*** Opening of RECORDS ***

-- ==== Sys2Proof/Machine/Num.lean ====
section
/-!
DEFINITION. Number formats and arithmetic (spec/08): the types of MODE, floating-point formats, Round, and the operations on
one element. A value is held exactly as a signed dyadic number; a division or a root keeps enough bits and a sticky mark.
-/

namespace Sys2Proof.Machine

/-- The type codes of MODE.T and MODE.CT (R251); code 15 is reserved. -/
inductive Ty where
  | i8 | n8 | i16 | n16 | i32 | n32 | i64 | n64 | f16 | bf16 | f32 | f64 | e4m3 | e5m2 | mod64
  deriving DecidableEq, Repr

def Ty.ofCode : Nat → Option Ty
  | 0 => some .i8 | 1 => some .n8 | 2 => some .i16 | 3 => some .n16 | 4 => some .i32 | 5 => some .n32
  | 6 => some .i64 | 7 => some .n64 | 8 => some .f16 | 9 => some .bf16 | 10 => some .f32 | 11 => some .f64
  | 12 => some .e4m3 | 13 => some .e5m2 | 14 => some .mod64 | _ => none

/-- Element width in bits (R251). -/
def Ty.bits : Ty → Nat
  | .i8 | .n8 | .e4m3 | .e5m2 => 8
  | .i16 | .n16 | .f16 | .bf16 => 16
  | .i32 | .n32 | .f32 => 32
  | _ => 64
/-- Elements in one register; a 64-bit type has one in a pair (R251). -/
def Ty.elems (t : Ty) : Nat := if t.bits = 64 then 1 else 32 / t.bits
/-- Whether an operand of the type is a pair (R248). -/
def Ty.pair (t : Ty) : Bool := t.bits = 64
/-- Codes 0 to 7 (R254). -/
def Ty.isInt : Ty → Bool
  | .i8 | .n8 | .i16 | .n16 | .i32 | .n32 | .i64 | .n64 => true
  | _ => false
/-- Two's complement types (R231). -/
def Ty.signed : Ty → Bool
  | .i8 | .i16 | .i32 | .i64 => true
  | _ => false
/-- The floating types the arithmetic accepts: codes 8 to 11 (R254). -/
def Ty.isFloat : Ty → Bool
  | .f16 | .bf16 | .f32 | .f64 => true
  | _ => false

/-- The sticky flags, bit k standing for MODE[24 + k]: NV, DZ, OF, UF, NX, ST, QN (R228). -/
abbrev Flags := BitVec 7
def Flags.nv : Flags := 0x01
def Flags.dz : Flags := 0x02
def Flags.of : Flags := 0x04
def Flags.uf : Flags := 0x08
def Flags.nx : Flags := 0x10
def Flags.st : Flags := 0x20
def Flags.qn : Flags := 0x40

/-- The rounding, saturation and flush settings of MODE (R250). -/
structure RMode where
  rm : Nat
  sat : Bool
  ftz : Bool
  deriving DecidableEq, Repr

/-- Nearest-even, no saturation, no flush: the setting of the matrix array and of data atomics (R241, R338). -/
def RMode.plain : RMode := ⟨0, false, false⟩

/-- How a format uses its all-ones exponent (R221). -/
inductive FmtKind where
  | ieee | e4m3 | e2m1
  deriving DecidableEq, Repr

/-- A floating-point format: exponent and trailing significand widths (R221). -/
structure Fmt where
  ew : Nat
  mw : Nat
  kind : FmtKind
  deriving DecidableEq, Repr

namespace Fmt
def f16 : Fmt := ⟨5, 10, .ieee⟩
def bf16 : Fmt := ⟨8, 7, .ieee⟩
def f32 : Fmt := ⟨8, 23, .ieee⟩
def f64 : Fmt := ⟨11, 52, .ieee⟩
def e4m3 : Fmt := ⟨4, 3, .e4m3⟩
def e5m2 : Fmt := ⟨5, 2, .ieee⟩
def e2m1 : Fmt := ⟨2, 1, .e2m1⟩

def bias (f : Fmt) : Nat := 2 ^ (f.ew - 1) - 1
/-- The exponent of the least significand bit of a subnormal. -/
def emin (f : Fmt) : Int := 1 - (f.bias : Int) - f.mw
def width (f : Fmt) : Nat := 1 + f.ew + f.mw
/-- The sign bit's weight. -/
def signBit (f : Fmt) : Nat := 2 ^ (f.ew + f.mw)
def hasInf (f : Fmt) : Bool := f.kind == .ieee
/-- Exponent and significand bits of the infinity. -/
def infMag (f : Fmt) : Nat := (2 ^ f.ew - 1) * 2 ^ f.mw
/-- Exponent and significand bits of the largest finite value (R221). -/
def maxMag (f : Fmt) : Nat :=
  match f.kind with
  | .ieee => f.infMag - 1
  | .e4m3 => 0x7E
  | .e2m1 => 7
/-- The canonical NaN (R221, R222). -/
def nan (f : Fmt) : Nat :=
  match f.kind with
  | .ieee => if f.mw = 2 then 0x7E else f.infMag + 2 ^ (f.mw - 1)
  | _ => 0x7F
def withSign (f : Fmt) (neg : Bool) (mag : Nat) : Nat := if neg then f.signBit + mag else mag
end Fmt

/-- The format of a floating type, codes 8 to 13. -/
def Ty.fmt? : Ty → Option Fmt
  | .f16 => some .f16 | .bf16 => some .bf16 | .f32 => some .f32 | .f64 => some .f64
  | .e4m3 => some .e4m3 | .e5m2 => some .e5m2 | _ => none

/-- A signed number m × 2^e; with `sticky`, the magnitude lies strictly between m × 2^e and (m + 1) × 2^e. -/
structure Dy where
  neg : Bool
  m : Nat
  e : Int
  sticky : Bool
  deriving DecidableEq, Repr

/-- A floating-point value: NaN (signalling or quiet), infinity, or a number. -/
inductive Val where
  | nan (signalling : Bool)
  | inf (neg : Bool)
  | fin (x : Dy)
  deriving DecidableEq, Repr

/-- m × 2^s for a non-negative s, and m divided by 2^−s otherwise. -/
def shl (m : Nat) (s : Int) : Nat := if 0 ≤ s then m * 2 ^ s.toNat else m / 2 ^ (-s).toNat

namespace Dy
def zero (neg : Bool) : Dy := ⟨neg, 0, 0, false⟩
def ofInt (n : Int) : Dy := ⟨n < 0, n.natAbs, 0, false⟩
def isZero (x : Dy) : Bool := x.m = 0 && !x.sticky
/-- The signed numerator of x at exponent e, for e no larger than x.e. -/
def num (x : Dy) (e : Int) : Int := if x.neg then -(shl x.m (x.e - e) : Int) else shl x.m (x.e - e)
/-- The exact sum; an exact zero of unequal signs takes the sign `zneg` (R223). -/
def add (x y : Dy) (zneg : Bool) : Dy :=
  let e := min x.e y.e
  let n := x.num e + y.num e
  if n = 0 then zero (if x.neg = y.neg then x.neg else zneg) else ⟨n < 0, n.natAbs, e, false⟩
def mul (x y : Dy) : Dy := ⟨x.neg != y.neg, x.m * y.m, x.e + y.e, false⟩
def negate (x : Dy) : Dy := { x with neg := !x.neg }
/-- x compared with y: negative, zero or positive. -/
def diff (x y : Dy) : Int :=
  let e := min x.e y.e
  x.num e - y.num e
/-- The quotient to at least 70 bits with its sticky mark; y is not zero. -/
def div (x y : Dy) : Dy :=
  let k := Nat.log2 y.m + 71
  let n := x.m * 2 ^ k
  ⟨x.neg != y.neg, n / y.m, x.e - y.e - k, n % y.m ≠ 0⟩
end Dy

/-- ⌊√n⌋ by binary digits from 2^k down. -/
def isqrtFrom (n : Nat) : Nat → Nat → Nat
  | 0, r => if (r + 1) * (r + 1) ≤ n then r + 1 else r
  | k + 1, r => isqrtFrom n k (if (r + 2 ^ (k + 1)) * (r + 2 ^ (k + 1)) ≤ n then r + 2 ^ (k + 1) else r)
def isqrt (n : Nat) : Nat := isqrtFrom n (Nat.log2 n / 2 + 1) 0

namespace Dy
/-- The root of a positive number to at least 70 bits, with its sticky mark. -/
def sqrt (x : Dy) : Dy :=
  let m := if x.e % 2 = 0 then x.m else 2 * x.m
  let e := if x.e % 2 = 0 then x.e else x.e - 1
  let n := m * 2 ^ 144
  let r := isqrt n
  ⟨false, r, e / 2 - 72, r * r ≠ n⟩
/-- One over the root of a positive number, likewise. -/
def rsqrt (x : Dy) : Dy :=
  let m := if x.e % 2 = 0 then x.m else 2 * x.m
  let e := if x.e % 2 = 0 then x.e else x.e - 1
  let k := Nat.log2 m / 2 + 73
  let r := isqrt (2 ^ (2 * k) / m)
  ⟨false, r, -(e / 2) - k, r * r * m ≠ 2 ^ (2 * k)⟩
/-- The integer ⌊|x|⌋, whether |x| is more than, equal to or less than a half above it, and whether it is inexact. -/
def split (x : Dy) : Nat × Ordering × Bool :=
  if 0 ≤ x.e then (x.m * 2 ^ x.e.toNat, .lt, x.sticky)
  else
    let h := 2 ^ (-x.e).toNat
    let r := x.m % h
    (x.m / h, if 2 * r < h then .lt else if 2 * r = h && !x.sticky then .eq else .gt, r ≠ 0 || x.sticky)
end Dy

/-- Whether a magnitude with integer part q and the given remainder rounds away under rm (R226). -/
def roundsUp (rm : Nat) (neg : Bool) (q : Nat) (half : Ordering) (inexact : Bool) : Bool :=
  match rm with
  | 0 => half = .gt || (half = .eq && q % 2 = 1)
  | 1 => false
  | 2 => neg && inexact
  | _ => !neg && inexact

/-- x rounded to an integer by rm, and whether it changed (R234, R313). -/
def Dy.toInt (x : Dy) (rm : Nat) : Int × Bool :=
  let (q, half, inexact) := x.split
  let n := if roundsUp rm x.neg q half inexact then q + 1 else q
  (if x.neg then -(n : Int) else n, inexact)

/-- The overflow outcomes of R226, `finite` telling a finite overflow from an infinite x. -/
def overflow (f : Fmt) (r : RMode) (neg finite : Bool) : Nat × Flags :=
  let big := f.withSign neg f.maxMag
  let inf := f.withSign neg f.infMag
  if r.sat then (big, if finite then .of ||| .nx ||| .st else .st)
  else if !f.hasInf then (f.nan, if finite then .of ||| .nx else .nv)
  else if !finite then (inf, 0)
  else
    (match r.rm with
     | 0 => inf
     | 1 => big
     | 2 => if neg then inf else big
     | _ => if neg then big else inf, .of ||| .nx)

/-- Round of a non-zero number to precision, subnormals included and the exponent unbounded above: the exponent and
significand bits, and whether the value changed (R226). -/
def roundMag (f : Fmt) (rm : Nat) (x : Dy) : Nat × Bool :=
  let t := max (x.e + Nat.log2 x.m - f.mw) f.emin
  let (q, half, inexact) := Dy.split { x with e := x.e - t }
  let n := if roundsUp rm x.neg q half inexact then q + 1 else q
  ((t - f.emin).toNat * 2 ^ f.mw + n, inexact)

/-- Round of R226 on a number. -/
def roundDy (f : Fmt) (r : RMode) (x : Dy) : Nat × Flags :=
  if x.isZero then (f.withSign x.neg 0, 0)
  else
    let (mag, inexact) := roundMag f r.rm x
    if mag > f.maxMag then overflow f r x.neg true
    else
      let tiny := mag < 2 ^ f.mw
      if r.ftz && f.kind != .e2m1 && mag ≠ 0 && tiny then (f.withSign x.neg 0, .uf ||| .nx)
      else (f.withSign x.neg mag, (if inexact then .nx else 0) ||| (if inexact && tiny then .uf else 0))

/-- Round of R226. -/
def round (f : Fmt) (r : RMode) : Val → Nat × Flags
  | .nan _ => (f.nan, 0)
  | .inf neg => overflow f r neg false
  | .fin x => roundDy f r x

/-- The value of the bits (R221). -/
def unpack (f : Fmt) (bits : Nat) : Val :=
  let neg := bits / f.signBit % 2 = 1
  let e := bits / 2 ^ f.mw % 2 ^ f.ew
  let m := bits % 2 ^ f.mw
  let special : Bool := match f.kind with
    | .ieee => e == 2 ^ f.ew - 1
    | .e4m3 => bits % 128 == 0x7F
    | .e2m1 => false
  if special then
    if f.kind == .ieee && m = 0 then .inf neg
    else .nan (f.kind == .ieee && m < 2 ^ (f.mw - 1))
  else if e = 0 then .fin ⟨neg, m, if m = 0 then 0 else f.emin, false⟩
  else .fin ⟨neg, 2 ^ f.mw + m, f.emin + (e - 1 : Nat), false⟩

*** Close of RECORDS ***

### BRIEF
Only the lines above starting at the line that holds "def Ty.signed : Ty → Bool" and ending at the line that holds "def f16 : Fmt := ⟨5, 10, .ieee⟩" are to be repeated, exactly and in full.

### RESULT BELOW
def Ty.signed : Ty → Bool
  | .i8 | .i16 | .i32 | .i64 => true
  | _ => false
/-- The floating types the arithmetic accepts: codes 8 to 11 (R254). -/
def Ty.isFloat : Ty → Bool
  | .f16 | .bf16 | .f32 | .f64 => true
  | _ => false

/-- The sticky flags, bit k standing for MODE[24 + k]: NV, DZ, OF, UF, NX, ST, QN (R228). -/
abbrev Flags := BitVec 7
def Flags.nv : Flags := 0x01
def Flags.dz : Flags := 0x02
def Flags.of : Flags := 0x04
def Flags.uf : Flags := 0x08
def Flags.nx : Flags := 0x10
def Flags.st : Flags := 0x20
def Flags.qn : Flags := 0x40

/-- The rounding, saturation and flush settings of MODE (R250). -/
structure RMode where
  rm : Nat
  sat : Bool
  ftz : Bool
  deriving DecidableEq, Repr

/-- Nearest-even, no saturation, no flush: the setting of the matrix array and of data atomics (R241, R338). -/
def RMode.plain : RMode := ⟨0, false, false⟩

/-- How a format uses its all-ones exponent (R221). -/
inductive FmtKind where
  | ieee | e4m3 | e2m1
  deriving DecidableEq, Repr

/-- A floating-point format: exponent and trailing significand widths (R221). -/
structure Fmt where
  ew : Nat
  mw : Nat
  kind : FmtKind
  deriving DecidableEq, Repr

namespace Fmt
def f16 : Fmt := ⟨5, 10, .ieee⟩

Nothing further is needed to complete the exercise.